I took our two interns to the shooting range tonight, first time shooting a pistol for one engineer, 2nd trip for the other. This was after 1-1/2 hours class time on firearm safety and basic operation of DA/SA and striker fired semi-auto pistols.
I also brought an all stainless SIG P-226 9mm, as that is the pistol the second shooter preferred after the first range trip. I had the interns fire off 5 rounds at a time, 7 yards out, 9" paper plate, standing, two hand. 10 rounds per plate, 30 rounds with each gun, total of 60 rounds per engineer, 10 rounds per plate, 6 plates each.
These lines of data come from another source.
/-- The rows whose flags are raised, and the columns (R404): check bit r of `p` and c of `c`. -/
def rowFlags (d : BitVec 64) (p : Byte) : List Nat :=
  (List.range 8).filter (fun r => parityOf d ((List.range 8).map (fun c => 8 * r + c)) != p.getLsbD r)
def colFlags (d : BitVec 64) (q : Byte) : List Nat :=
  (List.range 8).filter (fun c => parityOf d ((List.range 8).map (fun r => 8 * r + c)) != q.getLsbD c)

/-- Decode a word with its row check bits and column check bits (R404). -/
def decodeParity (d : BitVec 64) (p q : Byte) : Decoded :=
  match rowFlags d p, colFlags d q with
  | [], [] => .clean
  | [r], [c] => .corrected (d ^^^ BitVec.ofNat 64 (2 ^ (8 * r + c)))
  | [_], [] => .corrected d
  | [], [_] => .corrected d
  | _, _ => .uncorrectable

/-! ### Scrubbing and repair (R411 to R415) -/

/-- The array and row of an SRAM address (R403): 32 KiB arrays of 512 rows of 64 bytes. -/
def arrayOf (a : Nat) : Nat := (a - 0x40000000) / 32768
def rowOf (a : Nat) : Nat := a % 32768 / 64

/-- Show the repairs held and the arrays without a free spare row. -/
def showRepairs (s : State) : State :=
  (s.setFld Fld.MEM_STATUS_RT_REPAIRS s.mem.repair.length).setFld Fld.MEM_STATUS_BAD_ARRAYS
    (min 255 (s.mem.spares.filter (fun p => 4 ≤ p.2)).length)

/-- An SRAM word becomes hard (R414, R415): its row moves to a free spare row, or the word stays in service. -/
def hardWord (s : State) (a : Nat) : State :=
  let k := arrayOf a
  if s.mem.spares.at k < 4 && s.mem.repair.length < 64 then
    let s := s.updMem (fun m => { m with spares := m.spares.upd k (· + 1), repair := m.repair ++ [(k, rowOf a)] })
    reportFault ((showRepairs s).bump Fld.MEM_CNT2_MIGRATIONS) 0x02 (regionOf a)
  else reportFault (s.bump Fld.MEM_CNT2_NO_SPARE) 0x04 (regionOf a)

/-- A hard DRAM word (R418). -/
def hardDram (s : State) : State := reportFault (s.bump Fld.MEM_CNT3_DRAM_HARD) 0x03 11

/-- A correction at an address (R413, R418): a watched address counts, and at 3 its word is hard. -/
def watchCorrection (s : State) (dram : Bool) (a : Nat) : State :=
  let w := if dram then s.mem.dramWatch else s.mem.watch
  if w.any (fun p => p.1 == a) then
    let w := w.map (fun p => if p.1 == a then (p.1, p.2 + 1) else p)
    let s := s.updMem (fun m => if dram then { m with dramWatch := w } else { m with watch := w })
    if w.contains (a, 3) then (if dram then hardDram s else hardWord s a) else s
  else s

/-- SRAM_WRITE_BACK (R411, R413): the oldest scheduled write-back takes its cycle and the word's address enters the watch
table with a count of 0. -/
def execSramWriteBack (s : State) : Out :=
  match s.mem.writeBack with
  | [] => .next s
  | b :: rest =>
    let s := s.updMem (fun m => { m with writeBack := rest })
    let w := if b.dram then s.mem.dramWatch else s.mem.watch
    if w.any (fun p => p.1 == b.addr) then .next s
    else
      let s := if w.length < 32 then s else s.bump Fld.MEM_CNT2_WATCH_OVF
      let w := (if w.length < 32 then w else w.drop 1) ++ [(b.addr, 0)]
      .next (s.updMem (fun m => if b.dram then { m with dramWatch := w } else { m with watch := w }))

/-- SCRUB_EPOCH (R412, R413, R394): the watch tables empty and CE3 receives its line 10. -/
def execScrubEpoch (s : State) : Out := .next ((s.updMem (fun m => { m with watch := [], dramWatch := [] })).ceEvent 3 10)

/-- A read finds a word with a correctable error: the delivered value, the event, the write-back and the watch table (R404,
R410, R411, R413). -/
def correctWord (s : State) (dram : Bool) (a : Nat) (d : BitVec 64) : State :=
  let s := putBytes s dram a (leBytes d.toNat 8)
  let s := memEvent s false dram a
  let s := s.updMem (fun m => { m with writeBack := m.writeBack.filter (fun b => !(b.dram == dram && b.addr == a)) ++ [{ dram, addr := a }] })
  watchCorrection s dram a

/-- A read finds a word uncorrectable (R409, R410). -/
def spoilWord (s : State) (dram : Bool) (a : Nat) : State :=
  let s := s.updMem (fun m => if dram then { m with dramUe := if m.dramUe.contains a then m.dramUe else m.dramUe ++ [a] }
    else { m with sramUe := if m.sramUe.contains a then m.sramUe else m.sramUe ++ [a] })
  memEvent s true dram a

/-- SCRUB_READ (R412): the scrubber reads one word and decodes what its cells hold. -/
def execScrubRead (addr : Nat) (w : WordRead) (s : State) : Out :=
  let a := addr / 8 * 8
  if !s.on Fld.MEM_CTRL_SCRUB_EN || s.on (Fld.PWS_CLIENT_LEVEL 10) then .next s
  else match w with
    | .sram d p q =>
      if a < 0x40000000 || 0x42000000 ≤ a then .next s
      else match decodeParity d p q with
        | .clean => .next (putBytes s false a (leBytes d.toNat 8))
        | .corrected d => .next (correctWord s false a d)
        | .uncorrectable => .next (spoilWord s false a)
    | .dram v =>
      if s.dramLimit ≤ a || !s.on Fld.MEM_STATUS_DRAM_READY then .next s
      else match v with
        | .clean => .next s
        | .single d => .next (correctWord s true a d)
        | .double => .next (spoilWord s true a)

/-- A write of some bytes (R406, R409, R411): eight aligned bytes heal an uncorrectable word, fewer are refused (none); a
write before the write-back cancels it. -/
def State.memWrite (s : State) (dram : Bool) (a : Nat) (l : List Byte) : Option State :=
  let words := (List.range ((a + l.length + 7) / 8 - a / 8)).map (fun i => (a / 8 + i) * 8)
  let whole := words.filter (fun w => a ≤ w && w + 8 ≤ a + l.length)
  if words.any (fun w => s.ueWord dram w && !whole.contains w) then none
  else
    let s := putBytes s dram a l
    some (s.updMem (fun m =>
      let m := if dram then { m with dramUe := m.dramUe.filter (fun w => !whole.contains w) }
               else { m with sramUe := m.sramUe.filter (fun w => !whole.contains w) }
      { m with writeBack := m.writeBack.filter (fun b => !(b.dram == dram && words.contains b.addr)) }))

/-! ### Capture pages (R421 to R423) -/

/-- The owner code of an access path (R423); 0 for CE0, which has none. A Data Mover channel acts for its owner. -/
def State.ownerOf (s : State) : Path → Nat
  | .rma => 1
  | .mspi => 2
  | .jtag => 3
  | .y n => 4 + n
  | .ce n => if n.val = 0 then 0 else 7 + n
  | .dm c => s.fld (Fld.DMV_CH_STAT_OWNER c)

/-- Is an owner code that of the RMA, MSPI or JTAG path? -/
def hostCode (o : Nat) : Bool := 1 ≤ o && o ≤ 3

def State.pageOwner (s : State) (p : Nat) : Nat := s.fld (Fld.MEM_CAP_OWNER_OWNER p)

/-- Does an owner hold page p? The pages of host captures are held jointly (R422). -/
def State.holdsPage (s : State) (o p : Nat) : Bool :=
  o != 0 && (s.pageOwner p == o || (hostCode o && s.mem.joint.contains p))

/-- The pages that an owner holds. -/
def State.heldPages (s : State) (o : Nat) : List Nat := (List.range 128).filter (s.holdsPage o)

/-- The pages that are free. -/
def State.freePages (s : State) : List Nat := (List.range 128).filter (fun p => s.pageOwner p == 0)

/-- The pages that the RMA, MSPI and JTAG paths hold together. -/
def State.hostPages (s : State) : List Nat :=
  (List.range 128).filter (fun p => hostCode (s.pageOwner p) || s.mem.joint.contains p)

/-- Give a page to an owner. -/
def givePage (o : Nat) (s : State) (p : Nat) : State :=
  (s.setFld (Fld.MEM_CAP_OWNER_OWNER p) o).updMem (fun m => { m with capSince := m.capSince.put p s.time.now })

/-- Free a page. -/
def freePage (s : State) (p : Nat) : State :=
  (s.setFld (Fld.MEM_CAP_OWNER_OWNER p) 0).updMem (fun m =>
    { m with joint := m.joint.filter (· != p), capSince := m.capSince.put p 0 })

/-- Count a refusal. -/
def refusePage (s : State) : State := s.bump Fld.MEM_CAP_CNT_REFUSED

/-- The priority of an owner's requests (R421). -/
def capPrio (o : Nat) : Nat := if o = 11 then 0 else if o = 12 || o = 13 then 1 else if 4 ≤ o && o ≤ 7 then 2 else 3

/-- Add a request for pages. -/
def askPages (s : State) (o n ref : Nat) : State :=
  s.updMem (fun m => { m with capReqs := m.capReqs ++ [{ owner := o, prio := capPrio o, pages := n, ref }] })

/-- The request Graulo serves next (R421): the oldest of the highest priority. -/
def nextCapReq (l : List CapReq) : Option CapReq :=
  l.foldl (fun b r => match b with
    | none => some r
    | some q => if r.prio < q.prio then some r else some q) none

/-- Grant the next request if its pages are free (R421): the lowest-numbered free pages. Nothing of lower priority is granted
while it waits. -/
def grantNext (s : State) : State :=
  match nextCapReq s.mem.capReqs with
  | none => s
  | some r =>
    let free := s.freePages
    if free.length < r.pages then s
    else
      let got := free.take r.pages
      let s := s.bump Fld.GRL_CNT2_PAGE_GRANTS
      let s := got.foldl (givePage r.owner) (s.updMem (fun m => { m with capReqs := m.capReqs.erase r }))
      if r.owner = 12 then s.updOrx r.ref (fun o => { o with pages := got, asked := false })
      else if r.owner = 11 then s.updCva (fun x => { x with runPages := got })
      else if 4 ≤ r.owner && r.owner ≤ 7 then s.latchIrq (r.owner - 4) 3
      else s

/-- CAP_GRANT (R421). -/
def execCapGrant (s : State) : Out := .next (grantNext s)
I intentionally had the new shooter try the P-10C first. First 10 shots, 2 off the plate, rest scattered on the plate. 2nd plate on, all rounds on the plate with both guns. The last plate was 10 rounds in 4" in the middle of the plate. Excellent, just excellent. She said she preferred the P-10C over the heavier P-226 and her only gripe was that the magazines were harder to load than the Sig's. She was really really happy with the P-10C. No comments about the mag release or the slide release.
To me, this experiment was very useful. It confirmed what I already thought was the case, that the simpler, ambidexterous polymer P-10C would be the viewed very favorably by a first time shooter, at least if the pistol was loosened up just a bit first.
Now this was a good range trip! Very positive comments from the new shooter after shooting the P-10C. The 4.5 lb striker trigger didn't bother the new shooter at all. They didn't have any trouble racking the slide or dropping the magazines. Loading new magazines is always hard for a new shooter, so I don't think that is too much of a negative.
Next range trip, they can try the P-07 and maybe a P-09, but I am pretty sure they will want the P-10C back. I only got to put 10 rounds through it today myself, but I was busy.